In January, 1892, Isaac Sylvester, of Omaha, Nebraska, owned a printing outfit on which Marder, Luse & Co., of Chicago, held a chattel mortgage to secure a debt owing to them by Sylvester. At said time there existed in Omaha a corporation known as the Carpenter Paper Company. January 16, in said year, Sylvester, the Carpenter Paper Company, and Marder Luse & Co. signed an agreement in writing, in words and figures as follows: January 22, 1892, Sylvester and the Carpenter Paper Company entered into an agreement in writing as follows: About February 1, 1892, the printing material leased to the Carpenter Paper Company was, by virtue of the writing bearing date January 16, 1892, transferred to its possession, and so remained until taken from them by the writ of replevin issued in this action. About the time the Carpenter Paper Company came into possession of the printing material under its lease Sylvester began work for it and so continued for a few months, when he was discharged or quit. March 5, 1894, Sylvester brought this action in replevin against the Carpenter Paper Company and Marder, Luse & Co. to recover the printing outfit delivered to the Carpenter Paper Company in pursuance of the contract of January 16, 1892. The action was brought, however, within less than twenty-seven months after January 16, 1892. The jury, in obedience to an instruction of the district court, returned a verdict in favor of the parties made defendants, upon which a judgment was entered against Sylvester, to review which he has filed here a petition in error.

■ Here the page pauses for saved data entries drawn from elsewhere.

-- ==== Sys2Proof/Syntax.lean ====
section
/-! DEFINITION. The instruction words of the compute cores as records of their format's fields (R56-R70), SUBMIT (R77), and
the part's events (spec/opcode_table.json): one constructor of Instr per row of the table. The operands of an event row
are what the manual leaves to time, to firmware, to the host or to the links: which group, operation, queue or packet the
event concerns, and the values the outside supplies. -/

namespace Sys2Proof

/-- The trailing 64-bit literal, where the word carries one (R56, R61). -/
abbrev Lit := Option DWord

/-- Format S2 (R62). -/
structure S2 where
  sd : BitVec 8 := 0
  sa : BitVec 8 := 0
  md : BitVec 4 := 0
  lit : Lit := none
deriving DecidableEq, Repr

/-- Format SI without a literal (R63). -/
structure SI where
  sd : BitVec 8 := 0
  imm : BitVec 16 := 0
deriving DecidableEq, Repr

/-- Format SI with the literal: SLI with LEN 10 (R63, R189). -/
structure SIL where
  sd : BitVec 8 := 0
  imm : BitVec 16 := 0
  lit : DWord := 0
deriving DecidableEq, Repr

/-- Format SB (R64). -/
structure SB where
  cond : BitVec 4 := 0
  off : BitVec 20 := 0
deriving DecidableEq, Repr

/-- Format W (R66). -/
structure WF where
  ld : BitVec 6 := 63
  st : BitVec 6 := 63
  tile : BitVec 6 := 63
  coll : BitVec 6 := 63
deriving DecidableEq, Repr

/-- Format SX (R67). -/
structure SX where
  sd : BitVec 8 := 0
  md : BitVec 8 := 0
  sa : BitVec 8 := 0
  sb : BitVec 8 := 0
  sc : BitVec 8 := 0
  md2 : BitVec 8 := 0
  imm : BitVec 32 := 0
  lit : Lit := none
deriving DecidableEq, Repr

/-- Format VX (R68). -/
structure VX where
  ty : BitVec 4 := 0
  ret : BitVec 2 := 0
  md : BitVec 10 := 0
  vd : BitVec 9 := 0
  va : BitVec 9 := 0
  vb : BitVec 9 := 0
  md2 : BitVec 5 := 0
  vc : BitVec 9 := 0
  sp : BitVec 8 := 255
  imm : BitVec 15 := 0
  lit : Lit := none
deriving DecidableEq, Repr

/-- Format TX (R69). -/
structure TX where
  td : BitVec 4 := 0
  ta : BitVec 4 := 0
  tb : BitVec 4 := 0
  tc : BitVec 4 := 0
  sa : BitVec 8 := 0
  sb : BitVec 8 := 0
  sc : BitVec 8 := 0
  md : BitVec 8 := 0
  imm : BitVec 32 := 0
  lit : Lit := none
deriving DecidableEq, Repr

/-- Format CX (R70). -/
structure CX where
  xr : BitVec 3 := 0
  scope : BitVec 3 := 0
  ord : BitVec 2 := 0
  md : BitVec 8 := 0
  vd : BitVec 9 := 0
  va : BitVec 9 := 0
  vb : BitVec 9 := 0
  md2 : BitVec 5 := 0
  sa : BitVec 8 := 0
  sb : BitVec 8 := 0
  sc : BitVec 8 := 0
  sd : BitVec 8 := 0
  lit : Lit := none
deriving DecidableEq, Repr

/-- Format QX (R70). -/
structure QX where
  xr : BitVec 3 := 0
  scope : BitVec 3 := 0
  ord : BitVec 2 := 0
  md : BitVec 8 := 0
  sa : BitVec 8 := 0
  sb : BitVec 8 := 0
  sc : BitVec 8 := 0
  sd : BitVec 8 := 0
  imm : BitVec 32 := 0
  lit : Lit := none
deriving DecidableEq, Repr

/-- The R-type fields of SUBMIT (R77). -/
structure RT where
  rd : BitVec 5 := 0
  rs1 : BitVec 5 := 0
  rs2 : BitVec 5 := 0
deriving DecidableEq, Repr

/-- What a remote packet does at its destination (R328, R329); a byte carried as poisoned is so marked (R254). -/
inductive RemoteAct where
  | store (bytes : List (Byte × Bool))
  | add (addend : DWord)
deriving DecidableEq, Repr

/-- A remote packet of the collective engines (R314, R317, R322, R328, R329). `src` is package << 2 | die. -/
structure RemotePacket where
  src : Nat
  dest : Nat
  ordered : Bool
  domain : Nat
  stamp : BitVec 48
  reqId : BitVec 16
  job : BitVec 32
  ocpm : Bool
  addr : DWord
  rel : Bool
  scope : BitVec 3
  acks : List (BitVec 16)   -- replies whose receipt the source acknowledges with this packet (R322, log 39)
  act : RemoteAct
deriving DecidableEq, Repr

/-- A destination's answer to a remote packet (R322, R337). -/
inductive Reply where
  | ok
  | poison
  | overflow
  | refused
  | fault (cause : BitVec 8)
deriving DecidableEq, Repr

/-- How a host access goes (R399, R409): a read or a write through CXL.mem, or a read of BAR 0. -/
inductive HostAccess where
  | read (pa : Nat) (n : Nat)
  | write (pa : Nat) (bytes : List Byte)
  | bar0 (off : Nat) (n : Nat)
deriving DecidableEq, Repr

/-- Firmware's outcome of copying one migration unit (R390, R391); a copy that reads uncorrectable data finds it at a page of the unit and
an offset there. -/
inductive MigrationOutcome where
  | copied
  | faulted
  | poisoned (page : Nat) (off : Nat)
deriving DecidableEq, Repr

/-- Where an uncorrectable error strikes (R407, R408). -/
inductive EccTarget where
  | mem (pa : Nat)
  | scratch (launch : Nat) (wg : Nat) (off : Nat)
  | tile (group : Nat) (off : Nat)
  | skCell (pa : Nat) (versionLost : Bool)
  | groupState (group : Nat)
  | queueState (q : Nat)
deriving DecidableEq, Repr

/-- An image of the boot chain (R396): its number, version and digest, and whether its digest and its signature pass their checks. -/
structure BootImage where
  number : BitVec 32
  version : BitVec 32
  digest : List Byte
  digestOk : Bool
  signatureOk : Bool
deriving DecidableEq, Repr

/-- What a boot finds and firmware chooses: the three images; where it puts its tables (R346, R400) and the context pool (R365); the remap
table of the logical cores (R376); the drain budget in µs (R365) and the stall period in µs (R323); the doorbell pages of the virtual
functions (R399); and for each Relnov port the far end that training finds, none when it fails (R410). -/
structure BootChoice where
  lockstepImage : BootImage
  workerImage : BootImage
  staithImage : BootImage
  qtbase : DWord
  asidtab : DWord
  nqhdr : DWord
  evhdr : DWord
  attreport : DWord
  logaddr : DWord
  porttab : DWord
  poolBase : DWord
  poolSize : Nat
  pkgnum : BitVec 16
  remap : List Nat
  drainBudget : Nat
  stallUs : Nat
  fnPages : List (Nat × List Nat)
  ports : List (Option DWord)
  clocks : List DWord
deriving DecidableEq, Repr

/-- A packet on a port: 0-15 an input port, 16-19 a local die (R321). -/
structure PortPacket where
  port : Nat
  packet : RemotePacket
deriving DecidableEq, Repr

/-- A source to be excluded, and the port it lies behind (R324). -/
structure PortSource where
  port : Nat
  src : Nat
deriving DecidableEq, Repr

/-- A doorbell page as a host function reaches it (R350, R399). -/
structure Doorbell where
  fn : Nat
  page : Nat
deriving DecidableEq, Repr

/-- Where firmware moves a unit to: its frame, and the bramble area of a page with SK (R269, R390). -/
structure NewPlace where
  frame : DWord
  bramble : DWord
deriving DecidableEq, Repr

/-- The two halves of an attestation: the request of a host function, and firmware's answer (R397). -/
inductive Attestation where
  | request (fn : Nat)
  | answer
deriving DecidableEq, Repr

/-- A limit that a host function writes to PWRLIM (R400, R404). -/
structure LimitWrite where
  fn : Nat
  limit : BitVec 32
deriving DecidableEq, Repr

/-- Where in the information block a host function writes (R400). -/
structure InfoPlace where
  fn : Nat
  off : Nat
deriving DecidableEq, Repr

/-- How many errors were corrected, and where (R401, R407). -/
structure Corrections where
  n : Nat
  pa : Nat
deriving DecidableEq, Repr

/-- An event as its source raises it (R401). -/
structure EventRec where
  pt : DWord
  cause : BitVec 8
  srckind : BitVec 8
  launch : BitVec 32
  src : DWord
  arg0 : DWord
  arg1 : DWord
deriving DecidableEq, Repr

/-- The instructions and events of the part, one constructor per row of spec/opcode_table.json. -/
inductive Instr where
  -- MAJ 0x00 (R235)
  | nop (f : S2) | endg (f : S2) | trap (f : S2) | rft (f : S2) | yield (f : S2) | clkr (f : S2)
  | idr (f : S2) | sysr (f : S2) | sysw (f : S2) | fence (f : S2) | ret (f : S2) | jmp (f : S2)
  -- MAJ 0x01
  | wait (f : WF)
  -- MAJ 0x02 (R187)
  | sadd (f : S2) | ssub (f : S2) | smul (f : S2) | smulh (f : S2) | sand (f : S2) | sor (f : S2)
  | sxor (f : S2) | sandn (f : S2) | sshl (f : S2) | sshr (f : S2) | ssra (f : S2) | smin (f : S2)
  | smax (f : S2) | smov (f : S2) | spopc (f : S2) | sclz (f : S2)
  -- MAJ 0x03-0x06
  | saddi (f : SI) | sli (f : SI) | sliLit (f : SIL) | brc (f : SB) | call (f : SB)
  -- MAJ 0x07
  | scmp (f : SX) | ssel (f : SX) | sbfx (f : SX) | sbfi (f : SX)
  -- MAJ 0x08
  | sld (f : SX) | sst (f : SX) | slda (f : SX)
  -- MAJ 0x09
  | msplit (f : SX) | mopen (f : SX) | marrive (f : SX) | mjoin (f : SX) | mmov (f : SX) | mpopc (f : SX)
  -- MAJ 0x0A
  | palset (f : SX) | palget (f : SX) | fpcset (f : SX) | fpcget (f : SX)
  -- MAJ 0x0B
  | fork (f : SX) | vfork (f : SX) | join (f : SX) | taskend (f : SX) | launch (f : SX)
  -- MAJ 0x0C
  | waitw (f : SX) | bara (f : SX) | barw (f : SX) | baraw (f : SX)
  -- MAJ 0x14
  | vadd (f : VX) | vsub (f : VX) | vmul (f : VX) | vmulh (f : VX) | vmad (f : VX) | vabs (f : VX)
  | vmin (f : VX) | vmax (f : VX)
  -- MAJ 0x15
  | vand (f : VX) | vor (f : VX) | vxor (f : VX) | vandn (f : VX) | vshl (f : VX) | vshr (f : VX)
  | vsra (f : VX) | vpopc (f : VX) | vclz (f : VX) | vbfx (f : VX) | vbfi (f : VX)
  -- MAJ 0x16
  | vcmp (f : VX) | vsel (f : VX) | vmov (f : VX) | vlane (f : VX) | vins (f : VX)
  -- MAJ 0x17
  | vfadd (f : VX) | vfsub (f : VX) | vfmul (f : VX) | vfma (f : VX) | vfdiv (f : VX) | vfsqrt (f : VX)
  | vfmin (f : VX) | vfmax (f : VX) | vfrcpa (f : VX) | vfrsqa (f : VX)
  -- MAJ 0x18
  | vfcmp (f : VX) | vfclass (f : VX) | vfrnd (f : VX) | vfcvt (f : VX)
  -- MAJ 0x19
  | vshuf (f : VX) | vbcast (f : VX) | vred (f : VX) | vscan (f : VX)
  -- MAJ 0x1A
  | vld (f : VX) | vst (f : VX) | vldx (f : VX) | vstx (f : VX) | vatom (f : VX)
  -- MAJ 0x1B
  | vslice (f : VX) | vrand (f : VX)
  -- MAJ 0x28-0x2A
  | tcfg (f : TX) | tzero (f : TX) | tmov (f : TX) | tflgGet (f : TX) | tflgSet (f : TX)
  | tld (f : TX) | tldw (f : TX) | tst (f : TX)
  | tmma (f : TX) | tcomb (f : TX) | tcvt (f : TX) | tadd (f : TX)
  -- MAJ 0x2E-0x31
  | xset (f : CX) | xinv (f : CX) | grun (f : CX) | gsig (f : CX) | cfence (f : CX)
  | cpy (f : CX) | cpyx (f : CX) | cpyf (f : CX)
  | fat (f : CX) | fred (f : CX)
  | skget (f : CX) | skput (f : CX) | skrec (f : CX)
  -- MAJ 0x36
  | rst (f : QX) | rsig (f : QX) | rwait (f : QX) | crun (f : QX) | cbar (f : QX) | ptime (f : QX)
  -- the Staith service cores (R77, R353)
  | submit (f : RT)
  -- events of the control engine
  | operandLogTimeout (group : Nat)
  | partitionIssueSelect (core : Nat) (part : Nat)
  | timedHeartbeatTick (core : Nat)
  | logicalHeartbeatTick (group : Nat)
  | waitwRecheck (group : Nat)
  | rwaitRecheck (group : Nat)
  -- events of the engines
  | copyOpComplete (op : Nat)
  | tileOpComplete (op : Nat)
  | collOpComplete (op : Nat) (reply : Option Reply)
  | farAtomicAtHome (op : Nat) (cell : Nat)
  | farAtomicResend (op : Nat) (cell : Nat)
  | skGetAtHome (op : Nat) (cell : Nat)
  | skPutAtHome (op : Nat) (lane : Nat)
  | skReconcileAtHome (op : Nat) (cell : Nat)
  | graphNodeStart (graph : Nat) (node : Nat)
  | graphNodeFinish (graph : Nat) (node : Nat)
  | graphLaunchRetry (graph : Nat) (node : Nat)
  | graphTimeout (graph : Nat)
  | stepNop (table : Nat)
  | stepPut (table : Nat)
  | stepSig (table : Nat)
  | stepWait (table : Nat)
  | stepDone (table : Nat)
  | crunTimeout (table : Nat)
  | beacon (die : Nat) (port : Nat) (domain : Nat)
  | orderedPacketArrival (port : Nat) (domain : Nat) (watermark : BitVec 48) (packet : Option RemotePacket)
  | orderedDelivery (domain : Nat)
  | unorderedDelivery (arrival : PortPacket)
  | remoteResend (op : Nat) (reqId : Nat)
  | watermarkStall (domain : Nat)
  | sourceExclusion (what : PortSource)
  | podBarrierArrival (package : Nat) (job : BitVec 32) (bar : Nat) (count : Nat) (root : Nat) (agree : Bool)
  | podBarrierRelease (job : BitVec 32) (bar : Nat) (ok : Bool)
  | podSyncChange (podstate : BitVec 8)
  -- events of the front end
  | tail (door : Doorbell) (off : Nat) (size : Nat) (value : DWord)
  | reconcilePass
  | queueDeactivation (q : Nat)
  | workerQueueSelect (worker : Nat)
  | sliceExpiry (worker : Nat)
  | nopPacket (worker : Nat)
  | launchPacket (worker : Nat)
  | writePacket (worker : Nat)
  | signalPacket (worker : Nat)
  | wrsigPacket (worker : Nat)
  | waitsigPacket (worker : Nat)
  | graphPacket (worker : Nat)
  | fencePacket (worker : Nat)
  | leaseHold (worker : Nat)
  | leaseDrop (worker : Nat)
  | copyPacket (worker : Nat)
  | leaseWalkRetry (q : Nat)
  | launchEnd (launch : Nat)
  | workgroupPlace
  | workgroupResume (launch : Nat) (wg : Nat)
  | preemptChoice (launch : Nat) (wg : Nat)
  | save (launch : Nat) (wg : Nat) (pa : Nat)
  | flush (launch : Nat) (wg : Nat)
  | drainTimeout (launch : Nat) (wg : Nat)
  | forwardProgressSave (core : Nat)
  | quantumEnd (group : Nat)
  | detCommit (launch : Nat)
  | notifyWindowClose (launch : Nat) (range : Nat) (misses : Nat) (majdie : Nat)
  | notifyRdidxWrite (rdidx : BitVec 32)
  | notifyEnable (automig : Bool)
  | migrationUnit (asid : Nat) (va : DWord) (place : NewPlace) (outcome : MigrationOutcome)
  | hostSkAccess (fn : Nat) (access : HostAccess)
  | hostFunctionFreeze (fn : Nat) (addr : DWord)
  | functionLevelReset (fn : Nat)
  | ioDieReset (choice : BootChoice)
  | attestationRequest (half : Attestation)
  | lockstep
  | pwrlimWrite (write : LimitWrite)
  | infoBlockWrite (place : InfoPlace) (bytes : List Byte)
  | telemetryRefresh (pwr : BitVec 32) (tjmax : BitVec 16) (clk : BitVec 16)
  | thermal (tj : BitVec 16)
  | linkTraining (port : Nat) (trained : Bool) (farEnd : DWord)
  | eccCorrected (errors : Corrections)
  | eccUncorrectable (target : EccTarget)
  | scrubbing (pa : Nat)
  | hbmRowRepair (pa : Nat)
  | eventRecord (r : EventRec)
  | eventRingRoom (rdidx : BitVec 32)
  | waitsigRecheck (q : Nat)
  | hostCxlMemAccess (fn : Nat) (access : HostAccess)
  | notifyDisable
  | firmwareLaunchHalt (launch : Nat)
  | activeSetRemoval (port : Nat)
deriving DecidableEq, Repr

end Sys2Proof
end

1. The evidence shows without conflict that about February 1, 1892, the Carpenter Paper Company, in pursuance of the writing of January 16, 1892, took possession of the printing outfit and remained in possession thereof until this suit was brought, during all of which time it made the monthly payments promised to Marder, Luse & Co. There is no evidence in the record that at the time this suit was brought the debt of Sylvester to Marder, Luse & Co. had been discharged; nor is there any evidence in the record which shows, or tends to show, that Sylvester, at the time this suit was brought, was entitled to the possession of the property in controversy here if the writings of January 16 and 22 constitute the contracts between the parties.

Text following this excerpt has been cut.